Here are the realities:
-
Data from the IoT and web traffic still overwhelms our ability to capture it all. Some data must be let drop to the floor at ingestion. We need to be smart. We need to triage our data based on value.
-
The same data example repeated a thousand times doesn’t improve the accuracy of a predictive model.
-
The costs of storing more data is not just the dollar per terabyte that Amazon Web Services charges you. It is also the additional complexity of finding and managing multiple data sources and the ‘virtual weight’ of moving and using that data by your staff. These costs are often higher than the storage and computation charges.
-
AI algorithms need for computational resources can quickly outstrip even an elastic cloud infrastructure. Computational resources grow linearly while computational needs can grow super linearly or even exponentially if not expertly managed.
The problem with believing these myths is that you will architect your information systems in ways that look good on paper or in the long run but are too cumbersome in the immediate time frame to be useful.
Four Problems with Big Data
Here are four problems with blindly believing that ‘more is better’ when it comes to data:
-
More of the same doesn’t help. In building machine learning models for AI, diversity of training examples is critically important. The reason for this is that the models are trying to determine concept boundaries. For example,if your model is trying to define the concept of a ‘retired worker’ by using age and occupation then repeated examples of 32 year old Certified Public Accountants does the model little good since none of them are retired. It is much more helpful to get examples at the concept boundary of age 65 and to see how retirement varies with occupation.
-
Noisy data can hurt a model.If new data has errors in it, or is imprecise it will only serve to muddy the boundary between two concepts that an AI is trying to learn. More data, in this case, won’t help and could actually decrease the accuracy of your existing models.
-
Big data slows everything down.
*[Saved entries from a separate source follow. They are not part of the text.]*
-- ==== Sys2Proof/Machine/Sha3.lean ====
section
/-!
DEFINITION. SHA3-256 (FIPS 202), with which Dawn extends the measurements (23_host_fabric_and_bring_up.md R348). The manual
names the function and does not give it: PRESUMED (log 27).
-/
namespace Sys2Proof.Machine

/-- Rotate a lane left. -/
def rotLane (v : DWord) (n : Nat) : DWord := (v <<< (n % 64)) ||| (v >>> ((64 - n % 64) % 64)) &&& (if n % 64 = 0 then 0 else BitVec.allOnes 64)

/-- Round constants of Keccak-f[1600]. -/
def keccakRC : List DWord :=
  [0x0000000000000001, 0x0000000000008082, 0x800000000000808A, 0x8000000080008000, 0x000000000000808B, 0x0000000080000001,
   0x8000000080008081, 0x8000000000008009, 0x000000000000008A, 0x0000000000000088, 0x0000000080008009, 0x000000008000000A] ++
  [0x000000008000808B, 0x800000000000008B, 0x8000000000008089, 0x8000000000008003, 0x8000000000008002, 0x8000000000000080,
   0x000000000000800A, 0x800000008000000A, 0x8000000080008081, 0x8000000000008080, 0x0000000080000001, 0x8000000080008008]

/-- Rotation offsets, lane x + 5y. -/
def keccakRot : List Nat :=
  [0, 1, 62, 28, 27, 36, 44, 6, 55, 20, 3, 10, 43, 25, 39, 41, 45, 15, 21, 8, 18, 2, 61, 56, 14]

/-- One round of Keccak-f[1600]. -/
def keccakRound (a : List DWord) (rc : DWord) : List DWord :=
  let at_ (l : List DWord) (x y : Nat) : DWord := nth l (x % 5 + 5 * (y % 5)) 0
  let c := (List.range 5).map fun x => (List.range 5).foldl (fun v y => v ^^^ at_ a x y) (0 : DWord)
  let d := (List.range 5).map fun x => nth c ((x + 4) % 5) 0 ^^^ rotLane (nth c ((x + 1) % 5) 0) 1
  let t := (List.range 25).map fun i => nth a i 0 ^^^ nth d (i % 5) 0
  -- the lane that moves to (x, y) comes from (x + 3y, x)
  let b := (List.range 25).map fun i =>
    let x := i % 5
    let y := i / 5
    let j := (x + 3 * y) % 5 + 5 * x
    rotLane (nth t j 0) (nth keccakRot j 0)
  (List.range 25).map fun i =>
    let x := i % 5
    let y := i / 5
    let v := at_ b x y ^^^ (~~~(at_ b (x + 1) y) &&& at_ b (x + 2) y)
    if i = 0 then v ^^^ rc else v

/-- The permutation. -/
def keccakF (a : List DWord) : List DWord := keccakRC.foldl keccakRound a

/-- SHA3-256 of at most 135 bytes, one block: the digest, byte 0 lowest. -/
def sha3Short (bs : List Byte) : BitVec 256 :=
  let pad : List Byte := bs ++ [0x06] ++ List.replicate (135 - bs.length) 0
  let block := (ofBytes pad ||| 2 ^ (8 * 136 - 1))
  let a := (List.range 25).map fun i => if i < 17 then BitVec.ofNat 64 (block / 2 ^ (64 * i)) else (0 : DWord)
  let r := keccakF a
  BitVec.ofNat 256 ((List.range 4).foldl (fun n i => n + (nth r i 0).toNat * 2 ^ (64 * i)) 0)

/-- An index extended by a digest: SHA3-256 of the two, one after the other (R348). -/
def extendMeasurement (m digest : BitVec 256) : BitVec 256 := sha3Short (leBytes 32 m.toNat ++ leBytes 32 digest.toNat)

end Sys2Proof.Machine
end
Building a model on a terabyte of data may take one thousand times longer than building a model on a gigabyte of data. Or it might take ten thousand times longer depending on the learning algorithm.Data science is all about rapid experimentation. Better to be nimble and imperfect. Fail fast. Fail forward.
-
Big data implementable models.The end goal of any predictive model is to create a highly accurate model that can be deployed for the business. Sometimes using more obscure data from the dark recesses of the data lake may result in higher accuracy but the data used might be unreliable for actual deployment. Better to have a less accurate model that runs quickly and can be used by business.
Four Things to Do Better
There are several things that you can do to combat the ‘dark side’ of big data and move towards a deep data mindset:
-
Understand the accuracy / execution trade off. Too often data scientists assume that more accurate models are the goal. Start your project off with explicit ROI expectations based on both accuracy and speed of deployment.
-
Build every model with a random sample.If you’ve got big data then there is no reason to use all of it. If you have a good random sampling function, then you can accurately predict the accuracy of a model built with the entire database from small samples. Work rapidly with small samples then build the final model with the entire database.
-
Drop some data.If you are overwhelmed with streaming data coming in from IoT devices and other sources feel free to be smart about throwing some data away. Maybe throw a lot of data away. You can’t buy enough disk to store it all and it will gum up everything you are working on in later stages of your data science production line.
-
Look for more data sources.Many of the recent breakthroughs in AI have come not from larger datasets but from the ability of the machine learning algorithms to tap into data that was previously unavailable to them. For example the large text, image, video and audio datasets that are commonplace today didn’t exist twenty years ago. Be constantly on the lookout for these new data opportunities.
Four Things that Get Better
If you focus on deep data rather than just on big data you will enjoy many benefits. Here are some of the key ones:
-
Everything will be faster.With smaller data your data movement, experimentation, training and scoring of models will all be much faster.
-
Less storage and compute required. A focus on deep data means that you will be smarter about efficiently using a smaller disk and compute footprint in the cloud. This directly translates into lower infrastructure costs. Go hire more data scientists and AI experts with the money you save!
-
Less strain on IT and happier data scientists.With a deep data culture, your IT team will find itself less likely to be running errands for the data science team or having to kill runaway jobs that are soaking up all the cloud resources. Likewise your data scientists will be happier when they can spend more of their time building and testing models rather than moving data around or waiting for long training runs to complete.
-
Harder problems can be solved. Building an AI model is not a magical experience that can only be executed by wizard-like researchers. It is much more about logistics than magic. It is similar to the story of an art teacher who told half his class that their grade would be based on the number of pieces of art they produced and the other half of the class would be graded on the quality of their best piece. Not surprisingly the quantity students produced the most works of art. Shockingly they also produced the highest quality items. Quantity sometimes begets quality. In our case, more models tried under the same resource constraints can mean a better best model.
Big data and the technological breakthroughs that have supported it have greatly advanced many companies drive to become data-driven in their decision making processes. With the rise of AI and our ability to saturate even those powerful resources we now need to be more precise in what we need from our data. Building a culture of understanding of deep data and not just big data is what is needed now.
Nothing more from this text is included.